The Princess showed her burnt glove and scratched armor to all present. “She demanded that I apply some electrical gadget to the wall … as if I were some common servant girl!”
There was a whoosh and Madam Chang’s head rolled to the floor. Not a single drop of blood was spilled, nor did the body stir even slightly. A second later, the sofa split apart, the edge smoking from the blow. The floor underneath had a long, perfectly straight burn mark as well.
“I have heard enough!” Tanaka shouted, his face grim. “There is subterfuge of war and there is disgrace of larceny. Former is commendable. Latter is reprehensible. This lowborn pirate has brought shame to us all by her mere presence!” It was implied by his words that he was behind this swift execution, though by what means exactly he effected it, the Princess couldn’t begin to guess.
Professor York looked indignant. “I say!” he raised his voice an octave. “I say!”
“Why you always say, ‘I say’ before saying anything?” the Russian asked, while loading something red and foul smelling to his plate, his appetite obviously unaffected by the carnage. Perhaps in Russia, such manner of expeditious expiration of questionable characters was common practice, the Princess mused, not without appreciation.
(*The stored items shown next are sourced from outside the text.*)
-- ==== Sys2Proof/Machine/Trust.lean ====
section
/-! DEFINITION. Rhoath: its mailbox, SPDM, boot and resets, failover, links and heat (01 R34, R39 to R41, 04 R92, 12 R352,
14 R400 to R408, R417 to R422). -/

namespace Sys2Proof.Machine

/-! ## Reset domains (01 R39 to R41) -/

/-- The state without anything that the cores of die `d` hold: its core domain is in reset. Accesses that have been delivered
elsewhere stay (12 R352). -/
def State.coresDown (s : State) (d : DieId) : State :=
  let gone (a : Access) : Bool := a.app.isNone && a.core.die == d && (a.held || !(a.home != d && (a.stage == .rob || a.stage == .home || a.stage == .turn)))
  let s : State := { s with
    core := if s.core.id.die = d then Core.reset s.core.id else s.core
    parked := s.parked.filter (·.id.die != d)
    flight := s.flight.filter fun a => !gone a
    walks := s.walks.filter (·.core.die != d)
    effects := s.effects.filter fun e => e.core.die != d || (match e.kind with | .install .. => e.committed | _ => false) }
  s.updDie d fun x => { x with coresUp := false }

/-- An access of another die whose home, die `d`, goes: a request on its way there, or held there, is held at its sender, and an effect
that is held until COMMIT is no longer pinned; one that has not been sent, or that has been answered, stays (14 R404). -/
def Access.homeless (a : Access) : Access :=
  match a.act, a.stage with
  | .launch .., _ | _, .walk | _, .absent | _, .away | _, .reply => a
  | _, _ => { a with stage := if a.held then .home else .away, checked := false }
/-- Both domains of die `d` in reset: what its fabric endpoint and its units hold is gone. -/
def State.darken (s : State) (d : DieId) : State :=
  let s := s.coresDown d
  let gone (a : Access) : Bool := a.app.isSome && a.core.die == d && (a.home == d || !(a.stage == .rob || a.stage == .home || a.stage == .turn))
  let s : State := { s with
    credits := s.credits.filter fun x => x.1 != d && x.2.1 != d, permits := s.permits.filter (·.1 != d)
    appReqs := s.appReqs.filter (·.app.die != d), appDone := s.appDone.filter (·.app.die != d)
    flight := (s.flight.filter fun a => !gone a).map fun a => if a.home = d && a.core.die ≠ d then a.homeless else a }
  s.updDie d fun x => { x with uncoreUp := false, holds := [], dirty := [], lines := [], switches := [], launchWait := [], reserve := [], held := [] }

/-- DIECFG.RETIRED as Rhoath's key store holds it (14 R400). -/
def Rhoath.retiredMask (r : Rhoath) (d : DieId) : Nat :=
  ((r.retired.filter (·.1 == d)).map fun x => 2 ^ x.2).eraseDups.sum
/-- A die as its domains leave reset: every register at its reset value, its retired set reapplied, the matrix and counts of
the fabric zero, the shipped routines installed (10 R10, 01 R41, 11 R315). -/
def State.bornDie (s : State) (d : DieId) (cores : Bool) : Die :=
  let x := Die.reset d
  let e := match s.dies.find? fun y => y.uncoreUp && !y.removed && y.id != d with | some y => y.epoch | none => 0
  let x := x.setReg 0 (.ofNat 64 ((x.reg 0).toNat + s.rhoath.retiredMask d * 2 ^ 32))
  let x := ((s.rhoath.retPages.filter (·.1 == d)).zipIdx).foldl (fun (x : Die) p => x.setRetPage p.2 p.1.2) x
  let mmu := (List.range 32).map fun i => 0xA000 + 8 * i
  let m := s.mmuDie
  let x := if s.down m then x else mmu.foldl (fun x o => if (s.die m).nat o = 0 then x else x.setReg o ((s.die m).reg o)) x
  { x with coresUp := cores, epoch := e }

/-- The matrix of a die without what it says of die `d`. -/
def Die.forgetDie (x : Die) (d : DieId) : Die :=
  { x with
    know := (List.range 16).map fun i => if i / 4 = d.code || i % 4 = d.code then 0 else x.know.getD i 0
    dlv := x.dlv.set d.code 0, seen := x.seen.set d.code 0 }

/-- The memories of the uncore and of the core domain of die `d` written to zero, with valid seals (R41). -/
def State.zeroUncore (s : State) (d : DieId) : State :=
  let b := dieBase d
  let z (m : List Host.Cell) (a n : Nat) : List Host.Cell := memZero m a n
  { s with
    mem := z (z (z s.mem b (dramSize d)) (b + 0x100000000000) 0x10000000000) (b + 0x140000000000) 0x20000000
    badSeal := cutSectors (b / 32) ((b + 2 ^ 49) / 32) s.badSeal }
def State.zeroCores (s : State) (d : DieId) : State :=
  { s with
    mem := memZero (memZero s.mem (dieBase d + 0x110000000000) 0x10000000000) (dieBase d + 0x120000000000) 0x20000000000
    badSeal := cutSectors ((dieBase d + 0x110000000000) / 32) ((dieBase d + 0x140000000000) / 32) s.badSeal }

/-- UNCORE_LEAVE_RESET: the uncore of a die that Rhoath has verified leaves reset. -/
def execUncoreLeaveReset (d : DieId) (s : State) : Out :=
  if !s.down d || s.rhoath.faultN || s.rhoath.recovering.contains d then .fault (.notEnabled "UNCORE_LEAVE_RESET")
  else
    let s : State := { s with dies := s.dies.map fun x : Die => x.forgetDie d }
    let s := s.zeroUncore d
    .next (s.setDie (s.bornDie d false))

/-- CORE_DOMAIN_LEAVE_RESET: the cores of a die whose uncore is up leave reset, with every memory of theirs zero. -/
def execCoreDomainLeaveReset (d : DieId) (s : State) : Out :=
  if s.down d || (s.die d).coresUp then .fault (.notEnabled "CORE_DOMAIN_LEAVE_RESET")
  else .next ((s.zeroCores d).updDie d fun x => { x with coresUp := true })

/-- Has the uncore of die `d` answered every request that it accepted (09 R268)? -/
def State.drained (s : State) (d : DieId) : Bool :=
  !s.flight.any fun a => a.home == d && a.core.die != d &&
    (match a.stage with | .rob | .home | .turn | .pinned => true | _ => false)

/-- UNCORE_RESET_REQUEST: the core domain goes into reset first; the uncore follows once it has answered what it accepted,
and until then the request stands. The die's queues lose their tasks. -/
def execUncoreResetRequest (d : DieId) (s : State) : Out :=
  if s.down d then .fault (.notEnabled "UNCORE_RESET_REQUEST")
  else
    let s := s.coresDown d
    if !s.drained d then .next { s with inputs := s.inputs ++ [.uncoreResetRequest d] }
    else
      let lost := (s.tasks.filter fun t => homeOf t.id == d).map (·.id)
      let s := lost.foldl (fun s t => (s.endTask t 0 0 0).forget t) (s.darken d)
      .next (s.updDie d fun x => { x with regs := [], tts := [], qseq := [], imageCache := [] })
“I realize that in Russia or Japan, a dinner with only 50% casualties is considered an astounding success, but among civilized people, it is most outrageous!” Jean said, looking away disgustedly. “Let us move to a different room at once. This is most disagreeable with the digestive process and while I cannot attest to others, I have not had my fill yet!”
You will soon enough, the Princess thought.